El Senado valida el trabajo de los empleados de panaderías y floristerías

El debate surge todos los años. El Senado adoptó el martes un proyecto de ley que permite a panaderos y floristas hacer trabajar a sus empleados el 1 de mayo. Un tema delicado en torno al único día festivo no laborable y remunerado para todos, que reaviva las divisiones políticas algunas semanas después de un Día del Trabajo ya muy señalado.
Apoyado por el gobierno, el texto pretende aclarar una situación vaga. Fue adoptada sin modificaciones, por 229 votos contra 110. Como era de esperar, la derecha y los centristas apoyaron la medida, mientras que la izquierda se opuso, transmitiendo las críticas de los sindicatos.
Un texto para eliminar la inseguridad jurídica
Para defender la reforma, el ministro de Trabajo, Jean-Pierre Farandou, habla de un texto “aclarador”. Hoy, el Código del Trabajo ya permite operar ciertas actividades el 1 de mayo, pero sin especificar cuáles. Resultado: una zona gris, con tolerancias… luego controles y multas desde 2023. El proyecto de ley intenta ponerle fin. Prevé que los panaderos y floristas puedan contratar empleados ese día, siempre que un acuerdo sectorial regule su voluntariado y su remuneración. Una forma de fijar reglas donde reinaba la incertidumbre.
El tema va mucho más allá de las dos profesiones en cuestión. En las últimas semanas, el primer ministro Sébastien Lecornu y Gabriel Attal ya han aparecido en las panaderías para defender la “libertad de trabajo”. Una imagen fuerte, pero que también cristalizó las oposiciones. “Es una solución sólida a nivel jurídico, inteligente a nivel práctico y respetuosa de nuestra historia social”, afirmó Jean-Pierre Farandou ante los senadores. Según él, la obligación de un acuerdo de sector “fortalecerá el poder de los sindicatos”.
Una “incumplimiento” denunciada por la izquierda
Para la oposición, el riesgo está en otra parte. Los grupos socialistas, comunistas y ecologistas temen que se abra una “infracción del derecho laboral”. Lo ven como un cuestionamiento progresivo de un logro histórico, símbolo de las luchas sociales. La CGT va más allá. Su secretaria general, Sophie Binet, denuncia los “pequeños cálculos políticos” del gobierno. Cree que la medida beneficiará especialmente a “los grandes minoristas, Interflora, Marie Blachère, Eric Kayser, Paul, todas las grandes cadenas que hoy están en proceso de vampirizar la artesanía”.

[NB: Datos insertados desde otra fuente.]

-- ==== Sys2Proof/Tests/Slice0.lean ====
section
/-! SUPPORT. The model's own tests. Expected values are those of 95_test_vectors.md (its section is named at each
test), or words written out by hand from 30_encoding.md; the witnesses show that the hypotheses of the statements
can be met. -/

namespace Sys2Proof.Tests

open Sys2Proof Sys2Proof.Machine

/-- The next state of an outcome. -/
def nextOf : Host.Outcome State Fault Refusal → Option State
  | .next t => some t
  | .fault _ => none
  | .refused _ => none

/-- A state with this counter and this inbox, and nothing else. -/
def mk (cnt : Option Nat) (inbox : List Request) : State := ⟨cnt, [], inbox, []⟩

/-! ## Well-formedness: a term each check refuses, and the last one it lets pass -/

theorem test_wf_start_too_large : (Instr.start (2 ^ 63)).wellFormed = false := by decide

theorem test_wf_start_too_small : (Instr.start (-(2 ^ 63) - 1)).wellFormed = false := by decide

theorem test_wf_start_ends : (Instr.start (2 ^ 63 - 1)).wellFormed = true ∧ (Instr.start (-(2 ^ 63))).wellFormed = true := by
  decide

theorem test_wf_xform_address : (Instr.xform [] (2 ^ 63)).wellFormed = false := by decide

theorem test_wf_xform_length : (Instr.xform (List.replicate (2 ^ 32) 0) 0).wellFormed = false := by
  simp only [Instr.wellFormed, lengthFits, List.length_replicate]
  decide

/-! ## Decoding: words written out from R53 to R56, with the fields at their bit positions -/

/-- R53: `w` at bits 39:8 above `op = 0x01`; the word of section 2.8. -/
theorem test_decode_enc : decodeTableWord 40 0xDEADBEEF01 = some (.enc 0xDEADBEEF#32) := by decide

/-- R54: `a` at bits 71:8 above `op = 0x02`, two's complement; 0x1019 and -1 of section 2.8. -/
theorem test_decode_start : decodeTableWord 72 0x0000000000001019_02 = some (.start 0x1019) ∧
    decodeTableWord 72 0xFFFFFFFFFFFFFFFF_02 = some (.start (-1)) := by decide

/-- R55: `b0` at bits 15:8, `b3` at bits 39:32, above `op = 0x03`. -/
theorem test_decode_group : decodeTableWord 40 0xDEADBEEF03 = some (.group 0xEF#8 0xBE#8 0xAD#8 0xDE#8) := by decide

/-- R56: `a` at bits 71:8, `L` at bits 103:72, above `op = 0x04`; with `L = 0` and with `L = 4` and its data. -/
theorem test_decode_xform : decodeTableWord 104 0x00000000_0000000000000014_04 = some (.xform [] 0x14) ∧
    decodeTableWord 136 0x04030201_00000004_0000000000000005_04 =
      some (.xform [0x01#8, 0x02#8, 0x03#8, 0x04#8] 5) := by decide

/-- Section 2.8: the reserved and the truncated commands. -/
theorem test_decode_illegal : decode [0x07#8] = .reserved 0x07#8 [] ∧
    decode [0x01#8, 0xEF#8, 0xBE#8] = .truncated 0x01#8 ∧ decode [] = .waiting := by decide

/-- The encodings of program P4, steps 1 and 2. -/
theorem test_encode : encode (.start 0x14) = [0x02#8, 0x14#8, 0#8, 0#8, 0#8, 0#8, 0#8, 0#8, 0#8] ∧
    encode (.xform [0x80#8, 0xFF#8] (-2)) =
      [0x04#8, 0xFE#8, 0xFF#8, 0xFF#8, 0xFF#8, 0xFF#8, 0xFF#8, 0xFF#8, 0xFF#8, 0x02#8, 0#8, 0#8, 0#8, 0x80#8, 0xFF#8] := by
  decide

/-! ## One step of each command -/

/-- Section 2.2, WC-19 and WC-11: a word with every mask in play, and one where only P0, P2, P3, P5, P6 are set. -/
theorem test_enc : (nextOf (exec (.enc 0xDEADBEEF#32) State.reset)).map State.responses =
    some [.ok (.checkByte 0x63#8)] ∧ checkCode 0x04030201#32 = 0x6D#8 := by decide +kernel

/-- Section 2.2, WC-29: a nonzero word whose check code is 0. -/
theorem test_enc_zero_code : checkCode 0xF0F0F0F0#32 = 0x00#8 := by decide +kernel

/-- Section 2.4: `START 0x201E` from 40 gives 30. -/
theorem test_start : (nextOf (exec (.start 0x201E) (mk (some 40) []))).map State.cnt = some (some 30) := by decide

/-- Section 2.4: `START -1` leaves the counter. -/
theorem test_start_negative : nextOf (exec (.start (-1)) (mk (some 5) [])) =
    some ⟨some 5, [], [], [.error (.address (-1))]⟩ := by decide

Sin embargo, algunos cargos electos partidarios del texto lo consideran demasiado limitado. “Es un primer paso”, reconoce Olivier Henno, ponente del texto en el Senado. Pero lamenta que no afecte a otros sectores, como la restauración o las empresas culturales. La misma observación se aplica a determinadas profesiones excluidas, como la carnicería o la pescadería, que denuncian una “clara violación de la igualdad”. Por tanto, el debate sobre el trabajo el 1 de mayo está lejos de terminar.
Próximo paso en la Asamblea
El texto debe ahora ser examinado en la Asamblea Nacional. Y los debates prometen ser más tensos, en una cámara más fragmentada políticamente. No se espera que el examen se realice hasta septiembre. El objetivo planteado por el gobierno es claro: adopción definitiva antes del 1 de mayo de 2027.